-- ==== Sys2Proof/Decode.lean ====
section
/-! DEFINITION. Decoding of words and bytes (02 R55-R66, 06 R169) and the encoder, both written from the bit rulers of R55
and from Table 2-9. A word is a number; `fld w k n` is its bits [k+n-1:k]. -/
namespace Sys2Proof

/-- Why a word is not an instruction (R65), or bytes are none. -/
inductive Reject where
  | truncated      -- fewer bytes than the instruction has
  | unassignedMop  -- a MOP of R65
  | unlistedFn     -- an FN or KND that Table 2-9 does not list
  | reservedBits   -- a bit that no field holds is not zero
  | reservedType   -- TY 15 (R59)
  | reservedRounding   -- RM 111 (R59)
  | fieldRules     -- R56-R63
  deriving DecidableEq, Repr

/-- Bits [k+n-1:k] of a word. -/
def fld (w k n : Nat) : Nat := w / 2 ^ k % 2 ^ n
def flag (w k : Nat) : Bool := w / 2 ^ k % 2 = 1
def field (n w k : Nat) : BitVec n := BitVec.ofNat n (fld w k n)

/-- F-R (R55). -/
def decR (w : Nat) : Except Reject RForm :=
  match Rows.tyOf (fld w 12 4), Rows.rmOf (fld w 9 3) with
  | none, _ => .error .reservedType
  | _, none => .error .reservedRounding
  | some ty, some rm =>
    if fld w 0 5 ≠ 0 then .error .reservedBits else
    .ok { d := field 6 w 50, a := field 6 w 44, b := field 6 w 38, c := field 6 w 32, g := field 5 w 27, gn := flag w 26,
          ln := flag w 25, ea := flag w 24, eb := flag w 23, ec := flag w 22, ty := ty, rm := rm, sat := flag w 8,
          ob := field 3 w 5 }

/-- F-I (R55). -/
def decI (w : Nat) : IForm :=
  { d := field 6 w 50, a := field 6 w 44, g := field 5 w 39, gn := flag w 38, ln := flag w 37, ea := flag w 36,
    imm := field 32 w 0 }

/-- F-M (R55). -/
def decM (w : Nat) : MForm :=
  { data := field 6 w 50, cap := field 5 w 45, index := field 6 w 39, g := field 5 w 34, gn := flag w 33, ln := flag w 32,
    e := flag w 31, sz := field 3 w 28, scl := field 3 w 25, obs := field 8 w 17, ord := field 2 w 15, tg := flag w 14,
    off := field 14 w 0 }

/-- F-B (R55). Bits [47:32] are FN or zero, and no F-B row has an FN. -/
def decB (w : Nat) : Except Reject BForm :=
  if fld w 32 16 ≠ 0 then .error .reservedBits else .ok { cnd := field 5 w 51, off := field 32 w 0 }

/-- F-E (R55). -/
def decE (w : Nat) : Except Reject EForm :=
  if fld w 32 3 ≠ 0 then .error .reservedBits else
  .ok { sf := field 6 w 50, q := field 5 w 45, g := field 5 w 40, gn := flag w 39, y := flag w 38, bq := field 3 w 35,
        cont := field 32 w 0 }

/-- F-R rows: MOP, FN, instruction (Table 2-9). -/
def tableR1 : List (Nat × Nat × (RForm → Instr)) :=
  [(0x08, 0, .jmpc), (0x09, 0, .exit), (0x0A, 0, .yield),
   (0x10, 0, .add), (0x10, 1, .sub), (0x10, 2, .addc), (0x10, 3, .subc),
   (0x11, 0, .mulLo), (0x11, 1, .mulHi), (0x11, 2, .mulw), (0x11, 3, .mad), (0x12, 0, .div), (0x12, 1, .rem),
   (0x13, 0, .min), (0x13, 1, .max), (0x13, 2, .abs), (0x13, 3, .neg),
   (0x14, 0, .and), (0x14, 1, .or), (0x14, 2, .xor), (0x14, 3, .andn), (0x14, 4, .not),
   (0x15, 0, .shl), (0x15, 1, .shr), (0x15, 2, .sar), (0x15, 3, .rot),
   (0x16, 0, .clz), (0x16, 1, .popc), (0x16, 2, .brev), (0x16, 3, .bfx), (0x16, 4, .bfi),
   (0x17, 0, .sel), (0x17, 1, .mov),
   (0x18, 0, .cmp .eq), (0x18, 1, .cmp .ne), (0x18, 2, .cmp .lt), (0x18, 3, .cmp .le), (0x18, 4, .cmp .gt), (0x18, 5, .cmp .ge)]

def tableR2 : List (Nat × Nat × (RForm → Instr)) :=
  [(0x30, 0, .cget .base), (0x30, 1, .cget .length), (0x30, 2, .cget .perms), (0x30, 3, .cget .otype),
   (0x30, 4, .cget .cursor), (0x30, 5, .cget .offset), (0x31, 0, .cseta), (0x31, 1, .cinc), (0x32, 0, .cbnd), (0x32, 1, .cbndr),
   (0x33, 0, .cperm), (0x34, 0, .cseal), (0x34, 1, .cunseal), (0x35, 0, .cmov), (0x35, 1, .cnull), (0x35, 2, .ctest),
   (0x36, 0, .croot), (0x36, 1, .crev)]

def tableR3 : List (Nat × Nat × (RForm → Instr)) :=
  [(0x40, 0, .fadd), (0x40, 1, .fsub), (0x41, 0, .fmul), (0x42, 0, .fma), (0x42, 1, .fms), (0x42, 2, .fnma),
   (0x43, 0, .fdiv), (0x43, 1, .fsqrt), (0x44, 0, .frcp), (0x44, 1, .frsq),
   (0x45, 0, .fmin), (0x45, 1, .fmax), (0x45, 2, .fabs), (0x45, 3, .fneg),
   (0x46, 0, .fcmp .eq), (0x46, 1, .fcmp .ne), (0x46, 2, .fcmp .lt), (0x46, 3, .fcmp .le), (0x46, 4, .fcmp .gt),
   (0x46, 5, .fcmp .ge), (0x46, 6, .fcmp .un), (0x46, 7, .fcmp .ord),
   (0x47, 0, .fclass), (0x48, 0, .fscale), (0x49, 0, .frnd),
   (0x60, 0, .cvt .i8), (0x60, 1, .cvt .n8), (0x60, 2, .cvt .i16), (0x60, 3, .cvt .n16), (0x60, 4, .cvt .i32),
   (0x60, 5, .cvt .n32), (0x60, 6, .cvt .i64), (0x60, 7, .cvt .n64), (0x60, 8, .cvt .f16), (0x60, 9, .cvt .bf16),
   (0x60, 10, .cvt .f32), (0x60, 11, .cvt .f64), (0x60, 12, .cvt .e4m3), (0x60, 13, .cvt .e5m2), (0x60, 14, .cvt .ky4),
   (0x61, 0, .pack), (0x61, 1, .unpack), (0x62, 0, .kenc), (0x62, 1, .kdec)]

def tableR4 : List (Nat × Nat × (RForm → Instr)) :=
  [(0x70, 0, .pset), (0x70, 1, .pand), (0x70, 2, .por), (0x70, 3, .pxor), (0x70, 4, .pnot), (0x70, 5, .pmov),
   (0x71, 0, .mpush), (0x71, 1, .melse), (0x71, 2, .mpop), (0x71, 3, .mall), (0x71, 4, .mset), (0x72, 0, .lid),
   (0x73, 0, .voteAny), (0x73, 1, .voteAll), (0x73, 2, .voteBallot), (0x78, 0, .xch),
   (0x7C, 0, .xred .add), (0x7C, 1, .xred .min), (0x7C, 2, .xred .max), (0x7C, 3, .xred .and), (0x7C, 4, .xred .or),
   (0x7C, 5, .xred .xor),
   (0x7D, 0, .xscan .add false), (0x7D, 1, .xscan .min false), (0x7D, 2, .xscan .max false), (0x7D, 3, .xscan .and false),
   (0x7D, 4, .xscan .or false), (0x7D, 5, .xscan .xor false),
   (0x7D, 8, .xscan .add true), (0x7D, 9, .xscan .min true), (0x7D, 10, .xscan .max true), (0x7D, 11, .xscan .and true),
   (0x7D, 12, .xscan .or true), (0x7D, 13, .xscan .xor true)]

def tableR5 : List (Nat × Nat × (RForm → Instr)) :=
  [(0xA3, 0, .cwait), (0xA4, 0, .cancelLaunch), (0xA4, 1, .cancelGraph), (0xA4, 2, .cancelPhase), (0xA4, 3, .cancelJob),
   (0xB8, 0, .tget), (0xB9, 0, .tset), (0xBA, 0, .tmov), (0xBB, 0, .ttestPoison), (0xBB, 1, .ttestSpecial),
   (0xC1, 0, .eret), (0xC5, 0, .halt), (0xC6, 0, .kat), (0xC7, 0, .csave), (0xC8, 0, .crest)]

def tableR : List (Nat × Nat × (RForm → Instr)) := tableR1 ++ tableR2 ++ tableR3 ++ tableR4 ++ tableR5

/-- F-I rows. `x` is the extension word that `lit` carries. -/
def tableI : List (Nat × Nat × (IForm → Word → Instr)) :=
  [(0x07, 0, fun f _ => .loop f), (0x19, 0, fun f x => .lit f x), (0x1A, 0, fun f _ => .addi f),
   (0x1B, 0, fun f _ => .andi f), (0x1B, 1, fun f _ => .ori f), (0x1B, 2, fun f _ => .xori f),
   (0x1C, 0, fun f _ => .shli f), (0x1C, 1, fun f _ => .shri f), (0x1C, 2, fun f _ => .sari f), (0x1C, 3, fun f _ => .roti f),
   (0x1D, 0, fun f _ => .cmpi .eq f), (0x1D, 1, fun f _ => .cmpi .ne f), (0x1D, 2, fun f _ => .cmpi .lt f),
   (0x1D, 3, fun f _ => .cmpi .le f), (0x1D, 4, fun f _ => .cmpi .gt f), (0x1D, 5, fun f _ => .cmpi .ge f),
   (0x1D, 6, fun f _ => .cmpi .ltu f), (0x1D, 7, fun f _ => .cmpi .leu f), (0x1D, 8, fun f _ => .cmpi .gtu f),
   (0x1D, 9, fun f _ => .cmpi .geu f), (0x1E, 0, fun f _ => .movi f), (0x1F, 0, fun f _ => .movhi f),
   (0x79, 0, fun f _ => .xchi f), (0x7A, 0, fun f _ => .xup f), (0x7A, 1, fun f _ => .xdn f), (0x7B, 0, fun f _ => .xbc f),
   (0xA0, 0, fun f _ => .bar f), (0xA1, 0, fun f _ => .tsync f), (0xA2, 0, fun f _ => .twait f),
   (0xC0, 0, fun f _ => .trap f), (0xC2, 0, fun f _ => .rdsr f),
   (0xC3, 0, fun f _ =>      -- the row is the selector's (R46, R49, R50, 14 R310)
     if f.imm.toNat % 256 = 22 then .lvlWrite f else if f.imm.toNat % 256 = 13 then .crewstWrite f
     else if f.imm.toNat % 256 = 15 then .trappcWrite f else .wrsr f),
   (0xC4, 0, fun f _ => .bkpt f)]

/-- F-M rows have no FN; TG tells the capability forms apart (R61, 09 R224), and the operation of `pmap` stands in its
s register (09 R235), so that every `pmap` word decodes to its first row. -/
def tableM : List (Nat × (MForm → Instr)) :=
  [(0x80, fun f => if f.tg then .ldGCap f else .ldG f), (0x81, fun f => if f.tg then .stGCap f else .stG f),
   (0x82, .ldS), (0x83, .stS), (0x84, .ldsTr), (0x85, .ldc), (0x86, .stc), (0x87, .pref), (0x88, .atom), (0x89, .aCas),
   (0x8A, .aFadd), (0x8B, .fence), (0x8C, .pmapMap)]

/-- F-B rows: MOP, KND. -/
def tableB : List (Nat × Nat × (BForm → Instr)) :=
  [(0x02, 0, .br), (0x03, 0, .brc false), (0x03, 1, .brc true), (0x04, 0, .brany), (0x04, 1, .brall), (0x05, 0, .call)]

/-- Rows whose bits [55:0] are all zero. -/
def tableBare : List (Nat × Instr) := [(0x01, .nop), (0x06, .ret)]

/-- `push`; a record or a start is told by its queue (07 R184, 18 R364). -/
def pushOf (f : EForm) : Instr := if f.q = 6 then .launchRecord f else if f.q = 7 then .start f else .push f

/-- The entry of a key in a table of two columns of numbers. -/
def find2 {α : Type} (m n : Nat) : List (Nat × Nat × α) → Option α
  | [] => none
  | (a, b, x) :: t => if a = m && b = n then some x else find2 m n t

def find1 {α : Type} (m : Nat) : List (Nat × α) → Option α
  | [] => none
  | (a, x) :: t => if a = m then some x else find1 m t

/-- Whether some row has this MOP. -/
def hasMop {α : Type} (m : Nat) (t : List (Nat × α)) : Bool := (find1 m t).isSome

/-- Read the fields of a word by its MOP: R55, R64, R65. -/
def readFields (w x : Nat) : Except Reject Instr :=
  let mop := fld w 56 8
  if hasMop mop tableR then
    match find2 mop (fld w 16 6) tableR with
    | none => .error .unlistedFn
    | some mk => match decR w with | .error e => .error e | .ok f => .ok (mk f)
  else if hasMop mop tableI then
    match find2 mop (fld w 32 4) tableI with
    | none => .error .unlistedFn
    | some mk => .ok (mk (decI w) (BitVec.ofNat 64 x))
  else if hasMop mop tableB then
    match find2 mop (fld w 48 3) tableB with
    | none => .error .unlistedFn
    | some mk => match decB w with | .error e => .error e | .ok f => .ok (mk f)
  else
    match find1 mop tableM, find1 mop tableBare with
    | some mk, _ => .ok (mk (decM w))
    | none, some i => if fld w 0 56 = 0 then .ok i else .error .reservedBits
    | none, none =>
      if mop = 0xB0 then match decE w with | .error e => .error e | .ok f => .ok (pushOf f)
      else .error .unassignedMop

/-- Decode a word `w` below 2^64 with the word `x` after it, for a full register file: R66. -/
def decodeWord (w x : Nat) : Except Reject Instr :=
  match readFields w x with
  | .error e => .error e
  | .ok i => if Rows.legal 64 i then .ok i else .error .fieldRules

/-- A word carries an extension word (R51). -/
def isLit (w : Nat) : Bool := fld w 56 8 = 0x19

/-- What a team fetches, as an instruction: a word that is none is the ILLEGAL_ENCODING row (R65). -/
def readInstr (w x : Nat) : Instr :=
  match decodeWord w x with
  | .ok i => i
  | .error _ => .illegalEncoding (BitVec.ofNat 64 w)

/-- Bytes, the first at the lowest address, as a number (00 R5: little-endian). -/
def leNat : List Byte → Nat
  | [] => 0
  | b :: bs => b.toNat + 256 * leNat bs

/-- The `n` bytes of a number, the lowest first. -/
def leBytes : Nat → Nat → List Byte
  | 0, _ => []
  | n + 1, v => BitVec.ofNat 8 v :: leBytes n (v / 256)

/-- Decode the instruction at the head of a list of bytes and give what is left of the list. -/
def decode (bs : List Byte) : Except Reject (Instr × List Byte) :=
  if (bs.take 8).length < 8 then .error .truncated else
  let w := leNat (bs.take 8)
  if isLit w then
    if (bs.take 16).length < 16 then .error .truncated else
    match decodeWord w (leNat ((bs.drop 8).take 8)) with
    | .error e => .error e
    | .ok i => .ok (i, bs.drop 16)
  else
    match decodeWord w 0 with
    | .error e => .error e
    | .ok i => .ok (i, bs.drop 8)

/-! The encoder. -/

def bitOf (b : Bool) : Nat := if b then 1 else 0

/-- F-R with its MOP and FN (R55). -/
def encR (mop fn : Nat) (f : RForm) : Nat :=
  mop * 2 ^ 56 + f.d.toNat * 2 ^ 50 + f.a.toNat * 2 ^ 44 + f.b.toNat * 2 ^ 38 + f.c.toNat * 2 ^ 32 + f.g.toNat * 2 ^ 27 +
  bitOf f.gn * 2 ^ 26 + bitOf f.ln * 2 ^ 25 + bitOf f.ea * 2 ^ 24 + bitOf f.eb * 2 ^ 23 + bitOf f.ec * 2 ^ 22 + fn * 2 ^ 16 +
  Rows.tyCode f.ty * 2 ^ 12 + Rows.rmCode f.rm * 2 ^ 9 + bitOf f.sat * 2 ^ 8 + f.ob.toNat * 2 ^ 5

/-- F-I with its MOP and FN. -/
def encI (mop fn : Nat) (f : IForm) : Nat :=
  mop * 2 ^ 56 + f.d.toNat * 2 ^ 50 + f.a.toNat * 2 ^ 44 + f.g.toNat * 2 ^ 39 + bitOf f.gn * 2 ^ 38 + bitOf f.ln * 2 ^ 37 +
  bitOf f.ea * 2 ^ 36 + fn * 2 ^ 32 + f.imm.toNat

/-- F-M with its MOP. -/
def encM (mop : Nat) (f : MForm) : Nat :=
  mop * 2 ^ 56 + f.data.toNat * 2 ^ 50 + f.cap.toNat * 2 ^ 45 + f.index.toNat * 2 ^ 39 + f.g.toNat * 2 ^ 34 +
  bitOf f.gn * 2 ^ 33 + bitOf f.ln * 2 ^ 32 + bitOf f.e * 2 ^ 31 + f.sz.toNat * 2 ^ 28 + f.scl.toNat * 2 ^ 25 +
  f.obs.toNat * 2 ^ 17 + f.ord.toNat * 2 ^ 15 + bitOf f.tg * 2 ^ 14 + f.off.toNat

/-- F-B with its MOP and KND. -/
def encB (mop knd : Nat) (f : BForm) : Nat := mop * 2 ^ 56 + f.cnd.toNat * 2 ^ 51 + knd * 2 ^ 48 + f.off.toNat

/-- F-E. -/
def encE (f : EForm) : Nat :=
  0xB0 * 2 ^ 56 + f.sf.toNat * 2 ^ 50 + f.q.toNat * 2 ^ 45 + f.g.toNat * 2 ^ 40 + bitOf f.gn * 2 ^ 39 + bitOf f.y * 2 ^ 38 +
  f.bq.toNat * 2 ^ 35 + f.cont.toNat

/-- The words of an instruction: one, or two for `lit`; none for an event. -/
def encode (i : Instr) : List Nat :=
  match i with
  | .lit f x => [encI 0x19 0 f, x.toNat]
  | _ =>
    match Rows.view i with
    | .r mop fn _ _ f => [encR mop fn f]
    | .i mop fn _ f => [encI mop fn f]
    | .m mop f => [encM mop f]
    | .b mop knd f => [encB mop knd f]
    | .e f => [encE f]
    | .bare mop => [mop * 2 ^ 56]
    | .event => []

/-- The bytes of an instruction's words (00 R5). -/
def encodeBytes (i : Instr) : List Byte := (encode i).flatMap (leBytes 8)

/-- The constructor that a word decodes to: the four rows of `pmap` share their words (09 R235). -/
def canon (i : Instr) : Instr :=
  match i with
  | .pmapUnmap f => .pmapMap f
  | .pmapProtect f => .pmapMap f
  | .pmapMigrateIn f => .pmapMap f
  | i => i

/-- The instruction that the decoder reads from an instruction of `nbits` bits with value `w`; the bits above are zero. -/
def decodeTableWord (nbits w : Nat) : Option Instr :=
  if nbits = 0 || 128 < nbits || 2 ^ nbits ≤ w then none else
  match decode (leBytes 16 w) with
  | .ok (i, _) => some i
  | .error .truncated => none
  | .error _ => some (.illegalEncoding (BitVec.ofNat 64 w))

end Sys2Proof
end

* * * *

• _AIM OF THE EXERCISE_
Copy all lines of the records in which the string "xscan" can be found.

• _RESPONSE_
   (0x7D, 0, .xscan .add false), (0x7D, 1, .xscan .min false), (0x7D, 2, .xscan .max false), (0x7D, 3, .xscan .and false),
   (0x7D, 4, .xscan .or false), (0x7D, 5, .xscan .xor false),
   (0x7D, 8, .xscan .add true), (0x7D, 9, .xscan .min true), (0x7D, 10, .xscan .max true), (0x7D, 11, .xscan .and true),
   (0x7D, 12, .xscan .or true), (0x7D, 13, .xscan .xor true)]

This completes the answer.